We seek to replicate the temporal trend in stock declines shown in Worm et al 2006:

Question 1: What years does this plot include? What is it plotting?

Task 1: Plotting total taxa caught worldwide 1950-2006

Adapting the table you created in the first exercise, select and manipulate the necessary columns to plot the number of total taxa caught each year from 1950 til 2006 using geom_point().

Hint: you may want to use functions like group_by(), tally() and be sure to carefully consider how to handle or omit missing values.

Task 2: Removing incomplete datasets

Species can either have missing data (within a series) or a time range that just doesn’t span the full interval. Grouping by stockid instead of year, build a character vector containing only those stockids that have data for the full range (1950-2006).

Question 2: How many taxa have data for the full range?

Task 3: Which fisheries have collapsed?

A fishery may be considered collapsed when total catch (TC) falls below 10% of its peak.
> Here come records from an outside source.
-- ==== Sys2Proof/Word.lean ====
section
/-! DEFINITION. The word types of the MF-420: bytes of the wire forms, 16-bit counts, 32-bit station time. -/

namespace Sys2Proof

/-- A character, a byte of a wire form or of the configuration image. -/
abbrev Byte := BitVec 8

/-- A 16-bit count: start counts, change numbers, statistics counters (R12, R111, R179). -/
abbrev Half := BitVec 16

/-- Station time: a 32-bit count of whole seconds (R185). -/
abbrev Time := BitVec 32

end Sys2Proof
end

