-- ==== Sys2Proof/Certificates/Slice0/Obligations.lean ====
section
/-! DEFINITION. The statements for the provers, by the spec's chapters. Each says in its docstring which rules it stands
on, and which log entry a clause rests on where the model chose. -/

section

open Sys2Proof Sys2Proof.Machine

/-! ## Steps, commands, frames -/

/-- A step with a command at the front of the queue is `exec` of that command on the state with the queue's rest. -/
def Obligations.StepRunsTheFrontCommand : Prop :=
  ∀ (c : Instr) (rest : List Instr) (s : State),
    step { s with pending := c :: rest } = exec c { s with pending := rest }

/-- Every command answers a next state in every state and leaves the queue of commands as it was. A command whose event
cannot occur in a state changes nothing (log 26): the field events and the own offers outside RUN, a sense channel's event
on a channel of another kind, a controller's, a loader's or a minute's event outside the state that waits for it. On an
empty queue a step is one unit of 1/96000 s of the timebase where the clock runs, and nothing where it does not (R185; the
unit and its place in the step are the model's choice, log 1). -/
def Obligations.StepsNeverStop : Prop :=
  (∀ (i : Instr) (s : State), ∃ t, exec i s = .next t ∧ t.pending = s.pending) ∧
  (∀ (s : State) (i : Instr),
    (s.mode ≠ .run → ((∃ c n, i = .lampSenseTick c n) ∨ (∃ c n, i = .gateCompletion c n) ∨ (∃ n, i = .inputPointSample n) ∨
      (∃ l, i = .inputSampleInstant l) ∨ i = .presenceTime ∨ i = .refresh) → exec i s = .next s) ∧
    (∀ c n, i = .lampSenseTick c n → (∀ l, s.cfg.channel c ≠ .lamp l) → exec i s = .next s) ∧
    (∀ c n, i = .gateCompletion c n → (∀ l, s.cfg.channel c ≠ .loop l) → exec i s = .next s) ∧
    (i = .signRequestEnd → s.slc.state ≠ .sending → exec i s = .next s) ∧
    (i = .guardExpiry → s.slc.state ≠ .guarding → exec i s = .next s) ∧
    (i = .slotExpiry → s.trunk.access ≠ .defer ∨ s.trunk.slot = none → exec i s = .next s) ∧
    (i = .minuteScan ∨ i = .silenceCheck → s.live = false → exec i s = .next s) ∧
    (∀ a, i = .imageReadDone a → s.mode ≠ .loading ∨ s.loader.op ≠ some .imageRead → exec i s = .next s) ∧
    (∀ a l, i = .startRecordWriteDone a l → (∀ n, s.loader.op ≠ some (.startWrite n)) → exec i s = .next s) ∧
    (∀ a, i = .configWriteDone a → (∀ w, s.loader.op ≠ some (.configWrite w)) → exec i s = .next s) ∧
    (∀ l, i = .memoryPollTimeout l → s.loader.op = none ∨ s.loader.op = some .imageRead → exec i s = .next s)) ∧
  (∀ s : State, s.pending = [] →
    (s.mode = .run ∨ s.mode = .listen →
      step s = .next { s with clock :=
        if s.clock.sub + 1 < 96000 then ⟨s.clock.sec, s.clock.sub + 1⟩ else ⟨s.clock.sec + 1, 0⟩ }) ∧
    (s.mode = .held ∨ s.mode = .loading → step s = .next s))

/-- What only few commands change: the memory changes at a power-on reset and at the end of a write; the station number
and the settings at resets and at the end of the image read; the station state and the clock at those and at the end of a
start-record write (R182 to R188). Every step keeps the memory in its canonical form. -/
def Obligations.MemoryChangesAtWritesAlone : Prop :=
  (∀ (i : Instr) (s t : State), exec i s = .next t →
     (i ≠ .powerOnReset → (∀ a l, i ≠ .startRecordWriteDone a l) → (∀ l, i ≠ .memoryPollTimeout l) →
       (∀ a, i ≠ .configWriteDone a) → t.mem = s.mem) ∧
     (i ≠ .powerOnReset → i ≠ .resetPinRelease → i ≠ .restartTakesEffect → (∀ a, i ≠ .imageReadDone a) →
       t.cfg = s.cfg ∧ t.number = s.number ∧
         ((∀ a l, i ≠ .startRecordWriteDone a l) → (∀ l, i ≠ .memoryPollTimeout l) →
           t.mode = s.mode ∧ t.listenReason = s.listenReason ∧ t.clock = s.clock))) ∧
  (∀ s t : State, Memory.wf s.mem = true → step s = .next t → Memory.wf t.mem = true)

/-- After power-on reset: LOADING with the image read in progress, station time 0, the view, the queue and the stack
empty, the counters 0 with their rollover flags clear, the latched flags clear, every point UNUSED, the roll without a
known station, every sense channel with demand OFF, uncaptured and its other fields absent or 0, KEY and the attention
output released, the sign line not driven (R38, R56, R180, R183, R187; the working reference and nominal count of a channel
that does not work are log 35); and every invariant of these statements holds. -/
def Obligations.ResetLeavesLoadingAndInvariants : Prop :=
  (State.reset.mode = .loading ∧ State.reset.loader = ⟨some .imageRead, none, none⟩ ∧ State.reset.clock = ⟨0, 0⟩ ∧
     State.reset.view = [] ∧ State.reset.queue = [] ∧ State.reset.stack = [] ∧ State.reset.pending = [] ∧
     State.reset.counters = .replicate 16 ⟨0, false⟩ ∧ State.reset.viewOverflow = false ∧
     State.reset.duplicateStation = false ∧ State.reset.stampConflict = false ∧ State.reset.startWriteFail = false ∧
     (∀ p, State.reset.filter p = ⟨.unused, 0, none, 0, 0⟩ ∧ tget State.reset.unsent p false = false) ∧
     (∀ o, (rollGet State.reset.roll o).newest = none) ∧
     (∀ c, State.reset.channel c = .off ⟨none, false, none, none, 0, 0, 0, false, none, none⟩
       ⟨none, 0, false, none, none, none, none, none, none⟩) ∧
     State.reset.attention = false ∧
     State.reset.trunk.key = false ∧ State.reset.trunk.txd = [] ∧ State.reset.slc.driving = false) ∧
  (Memory.wf State.reset.mem = true ∧ State.reset.viewOk = true ∧ State.reset.chargeOk = true ∧
     State.reset.queueOk = true ∧ State.reset.attentionOk = true ∧ State.reset.stackOk = true ∧
     State.reset.levelsOk = true ∧ State.reset.accessOk = true ∧ State.reset.slotOk = true ∧
     State.reset.filtersOk = true ∧ State.reset.baselinesOk = true ∧ State.reset.ownersOk = true ∧
     State.reset.ownEntriesOk = true ∧ State.reset.startsOk = true)

/-! ## Resets and starts (chapter 12) -/

/-- POWER_ON_RESET in any state: every block reset, counters and START_WRITE_FAIL cleared, no image read before the pin is
released; a write in progress is cut: the start record then holds a count and a complement that disagree, a configuration
write leaves bytes outside its own as they were (R180, R184, R187). RESET_PIN_RELEASE begins LOADING with the image read;
RESTART_TAKES_EFFECT does, once a RESTART has been answered and no start-record write is in progress; both reset every block
and keep the memory, the counters with their rollover flags and START_WRITE_FAIL (R174, R180, R184, R187). The model's
choices in it: the held pin as a mode HELD is log 28, the values of the registers before the image is read log 5, the level
of CD kept through a reset log 29, RESTART_TAKES_EFFECT working already once the RESTART is answered log 18, the bytes of a
cut write log 7. -/
def Obligations.ResetsClearTheBlocks : Prop :=
  (∀ s : State, ∃ t, exec .powerOnReset s = .next t ∧
     t = { s.restarted with
           mode := .held, loader := ⟨none, none, none⟩, mem := t.mem, free := t.free,
           counters := .replicate 16 ⟨0, false⟩, startWriteFail := false } ∧
     (s.loader.op = none ∨ s.loader.op = some .imageRead → t.mem = s.mem) ∧
     (∀ n, s.loader.op = some (.startWrite n) → Memory.wf s.mem = true →
       Memory.half t.mem 506 ≠ ~~~(Memory.half t.mem 504) ∧
       ∀ x, x < 504 ∨ 508 ≤ x → Memory.read t.mem x = Memory.read s.mem x) ∧
     (∀ w, s.loader.op = some (.configWrite w) → Memory.wf s.mem = true →
       ∀ x, x < w.offset ∨ w.offset + w.bytes.length ≤ x → Memory.read t.mem x = Memory.read s.mem x)) ∧
  (∀ s : State,
     (s.mode = .held → exec .resetPinRelease s = .next s.restarted) ∧
     (s.mode ≠ .held → exec .resetPinRelease s = .next s) ∧
     (s.restart ≠ .none → (∀ n, s.loader.op ≠ some (.startWrite n)) → exec .restartTakesEffect s = .next s.restarted) ∧
     (s.restart ≠ .none → (∃ n, s.loader.op = some (.startWrite n)) → exec .restartTakesEffect s = .next s) ∧
     (s.restart = .none → exec .restartTakesEffect s = .next s))

/-- IMAGE_READ_DONE in LOADING: a memory that does not acknowledge gives LISTEN with NO_MEMORY; otherwise the checks of
R183 in their order; a valid image gives the station number and the settings, and the write of the new start count
begins (R183, R184, R186). That the own start count takes the new count at entry to RUN alone is the model's reading (log 32);
the registers of LISTEN that R186 leaves open are the model's choice (log 5), the level of CD kept its reading (log 29). -/
def Obligations.ImageReadDecidesTheStart : Prop :=
  ∀ s : State, s.mode = .loading → s.loader.op = some .imageRead →
    exec (.imageReadDone false) s = .next (s.listening .noMemory) ∧
    (Memory.readBytes s.mem 0 3 ≠ [0x4D, 0x46, 0x01] →
      exec (.imageReadDone true) s = .next (s.listening .badSignature)) ∧
    (Memory.readBytes s.mem 0 3 = [0x4D, 0x46, 0x01] →
      crc (Memory.readBytes s.mem 0 502) ≠ Memory.half s.mem 502 →
      exec (.imageReadDone true) s = .next (s.listening .badImageCrc)) ∧
    (Memory.readBytes s.mem 0 3 = [0x4D, 0x46, 0x01] →
      crc (Memory.readBytes s.mem 0 502) = Memory.half s.mem 502 →
      (Memory.read s.mem 3).toNat = 0 ∨ 240 < (Memory.read s.mem 3).toNat →
      exec (.imageReadDone true) s = .next (s.listening .badStation)) ∧
    (Memory.readBytes s.mem 0 3 = [0x4D, 0x46, 0x01] →
      crc (Memory.readBytes s.mem 0 502) = Memory.half s.mem 502 →
      1 ≤ (Memory.read s.mem 3).toNat → (Memory.read s.mem 3).toNat ≤ 240 →
      let stored := if Memory.half s.mem 506 = ~~~(Memory.half s.mem 504) then Memory.half s.mem 504 else 0
      exec (.imageReadDone true) s = .next { s with
        number := (Memory.read s.mem 3).toNat, cfg := settingsOf s.mem,
        loader := { s.loader with op := some (.startWrite (stored + 1)) } })

/-- The settings of any image are its bytes as Table 12.1 lays them out, each kept where it lies in its range and clamped
where it does not (R3, R6, R24, R25, R40, R58, R75, R100, R117, R119, R141, R144, R162, R182), so that every setting lies in
its range. On the two wires the loader sends the device address 50h with its direction, the memory address high byte first,
and the data bytes: one transfer of 512 bytes from 0000h with a repeated START for the image, a page write at 504 for a start
record, and at its offset for a configuration write; the poll is the device address with write (R182 to R184, R188), closed by
no STOP, which is the model's choice (log 36). -/
def Obligations.ClampedSettingsInRange : Prop :=
  (∀ m : Memory,
    let c := settingsOf m
    let b := fun x => (Memory.read m x).toNat
    let w := fun x => b x + 256 * b (x + 1)
    let lim := fun lo hi x : Nat => if x < lo then lo else if hi < x then hi else x
    let under := fun limit x : Nat => if limit ≤ x then limit - 1 else x
    let named := fun (x : Nat) (r : Role) => if x ≤ 7 ∧ (c.inputAt x).role = r then some x else none
    c.trunkRate = (if b 4 ≤ 3 then b 4 else 2) ∧ c.slotTime = lim 5 100 (b 5) ∧ c.keyUpDelay = lim 0 250 (b 6) ∧
    c.hopBudget = lim 0 7 (b 7) ∧ c.suppression = lim 1 4 (b 8) ∧
    c.refresh = (if b 9 = 0 then 0 else lim 5 120 (b 9)) ∧ c.presence = lim 1 60 (b 10) ∧
    c.silence = (if b 11 = 0 then 0 else lim 10 240 (b 11)) ∧ c.retireHold = lim 10 240 (b 12) ∧
    c.holdoff = lim 10 600 (w 13) ∧ c.condenseOn = lim 1 32 (b 15) ∧ c.condenseOff = under c.condenseOn (b 16) ∧
    c.condenseFloor = lim 1 7 (b 17) ∧ c.startLevel = lim 0 7 (b 18) ∧ c.gateCode = (if b 19 ≤ 2 then b 19 else 1) ∧
    c.signRate = (if b 314 ≤ 4 then b 314 else 3) ∧ c.pollInterval = lim 2 60 (b 315) ∧
    c.replyTimeout = lim 50 1000 (w 316) ∧
    (∀ k : Kind, c.severityOf k = lim 1 7 (b (19 + k.code))) ∧
    (∀ f x, (f, x) ∈ [(Family.lamp, 38), (.loop, 43), (.sign, 48), (.input, 53)] →
      c.params f = ⟨lim 1 15 (b x), lim 1 15 (b (x + 1)), lim 1 63 (b (x + 2)), under (lim 1 63 (b (x + 2))) (b (x + 3)),
        lim 1 15 (b (x + 4))⟩) ∧
    (∀ i, i < 16 →
      let x := 58 + 16 * i
      (b x = 1 →
        let low := lim 151 1000 (w (x + 7))
        c.channel i = .lamp ⟨lim 0 2046 (w (x + 1)), lim 0 600 (w (x + 3)), lim 1001 4000 (w (x + 5)), low,
          under low (max 1 (w (x + 9))), lim 1 2046 (w (x + 11)), named (b (x + 13)) .demand, named (b (x + 14)) .mains⟩) ∧
      (b x = 2 →
        let detect := lim 1 1000 (w (x + 5))
        c.channel i = .loop ⟨w (x + 1), max 1 (w (x + 3)), detect, lim (detect + 1) 3200 (w (x + 7)), lim 10 500 (w (x + 9)),
          max 1 (b (x + 11)), lim 0 72 (b (x + 12))⟩) ∧
      (b x ≠ 1 → b x ≠ 2 → c.channel i = .off)) ∧
    (∀ a, 1 ≤ a → a ≤ 8 → c.signAt a = ⟨decide (b (315 + 3 * a) ≠ 0), w (316 + 3 * a)⟩) ∧
    (∀ i, i < 8 → c.inputAt i = ⟨match b (342 + 3 * i) with
        | 1 => .demand
        | 2 => .mains
        | 3 => .door
        | 4 => .general
        | _ => .unused, decide (b (343 + 3 * i) ≠ 0), decide (b (344 + 3 * i) ≠ 0)⟩) ∧
    (∀ f : Family, 1 ≤ (c.params f).up ∧ (c.params f).up ≤ 15 ∧ 1 ≤ (c.params f).down ∧ (c.params f).down ≤ 15 ∧
      1 ≤ (c.params f).on ∧ (c.params f).on ≤ 63 ∧ (c.params f).off < (c.params f).on ∧
      1 ≤ (c.params f).confirm ∧ (c.params f).confirm ≤ 15) ∧
    (∀ k : Kind, 1 ≤ c.severityOf k ∧ c.severityOf k ≤ 7) ∧
    (∀ i l, c.channel i = .lamp l →
      l.reference ≤ 2046 ∧ l.warmUp ≤ 600 ∧ 1 ≤ l.outLimit ∧ l.outLimit < l.normalLow ∧ 151 ≤ l.normalLow ∧
        l.normalLow ≤ 1000 ∧ 1000 < l.overLimit ∧ l.overLimit ≤ 4000 ∧ 1 ≤ l.dayThreshold ∧ l.dayThreshold ≤ 2046 ∧
        (∀ n, l.demand = some n → n ≤ 7 ∧ (c.inputAt n).role = .demand) ∧
        (∀ n, l.supply = some n → n ≤ 7 ∧ (c.inputAt n).role = .mains)) ∧
    (∀ i l, c.channel i = .loop l →
      l.nominal ≤ 65535 ∧ 1 ≤ l.openFloor ∧ l.openFloor ≤ 65535 ∧ 1 ≤ l.detect ∧ l.detect ≤ 1000 ∧
        l.detect < l.shortLimit ∧ l.shortLimit ≤ 3200 ∧ 10 ≤ l.driftLimit ∧ l.driftLimit ≤ 500 ∧ 1 ≤ l.maxPresence ∧
        l.maxPresence ≤ 255 ∧ l.maxSilence ≤ 72) ∧
    c.trunkRate ≤ 3 ∧ 5 ≤ c.slotTime ∧ c.slotTime ≤ 100 ∧ c.keyUpDelay ≤ 250 ∧ c.hopBudget ≤ 7 ∧ 1 ≤ c.suppression ∧
    c.suppression ≤ 4 ∧ (c.refresh = 0 ∨ 5 ≤ c.refresh ∧ c.refresh ≤ 120) ∧ 1 ≤ c.presence ∧ c.presence ≤ 60 ∧
    (c.silence = 0 ∨ 10 ≤ c.silence ∧ c.silence ≤ 240) ∧ 10 ≤ c.retireHold ∧ c.retireHold ≤ 240 ∧ 10 ≤ c.holdoff ∧
    c.holdoff ≤ 600 ∧ 1 ≤ c.condenseOn ∧ c.condenseOn ≤ 32 ∧ c.condenseOff < c.condenseOn ∧ 1 ≤ c.condenseFloor ∧
    c.condenseFloor ≤ 7 ∧ c.startLevel ≤ 7 ∧ c.gateCode ≤ 2 ∧ c.signRate ≤ 4 ∧ 2 ≤ c.pollInterval ∧ c.pollInterval ≤ 60 ∧
    50 ≤ c.replyTimeout ∧ c.replyTimeout ≤ 1000) ∧
  (let opening := fun x : Nat =>
     [WireEvent.start, .device 0x50 false, .send (BitVec.ofNat 8 (x / 256)), .send (BitVec.ofNat 8 (x % 256))]
   MemOp.imageRead.wires = opening 0 ++ [.start, .device 0x50 true, .take 512, .stop] ∧
   (∀ n : Half, (MemOp.startWrite n).wires =
     opening 504 ++ (halfBytes n ++ halfBytes (~~~n)).map WireEvent.send ++ [.stop]) ∧
   (∀ w : ConfigWrite, (MemOp.configWrite w).wires = opening w.offset ++ w.bytes.map WireEvent.send ++ [.stop]) ∧
   wirePoll = [.start, .device 0x50 false])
For those stocks with complete data sets, create a new tidy table including columns: stockid, TC, year, collapsed, and cumulative, where collapsed is a logical (True or False) for whether or not that fishery could be considered collapsed in that year, and cumulative is the count of total years the fishery has been collapsed at that point in time.

Task 4: Plotting total catch

Using geom_area() plot the TC per stockid acros all years.

Task 5: Calculating percent collapsed

To replicate the original plot, we must calculate the percent of taxa collapsed over time. Using the summarise() function, and only the core stocks that have data across the full interval, build a new tidy table that gives the fraction of all stocks that are collapsed in each year and include a cumulative column that gives the fraction of all years (between 1950 and each year) that has experience at least one collapse.

Hint: when logical vectors are summed or converted to numerics, TRUE = 1 and FALSE = 0.

Task 6: Plotting proportion collapsed over time.

Using geom_line twice to plot two individual lines (of different colors please), plot the cumulative number of collapsed fisheries through time and the fraction of collapsed fishers through time on the same graph.

Hint: try using scale_y_reverse() to flip the y axis for a different perspective on these fractions.

Question 3: What does this graph show us? How is it presenting information differently than the original graph for this exercise? Is it presenting the same information?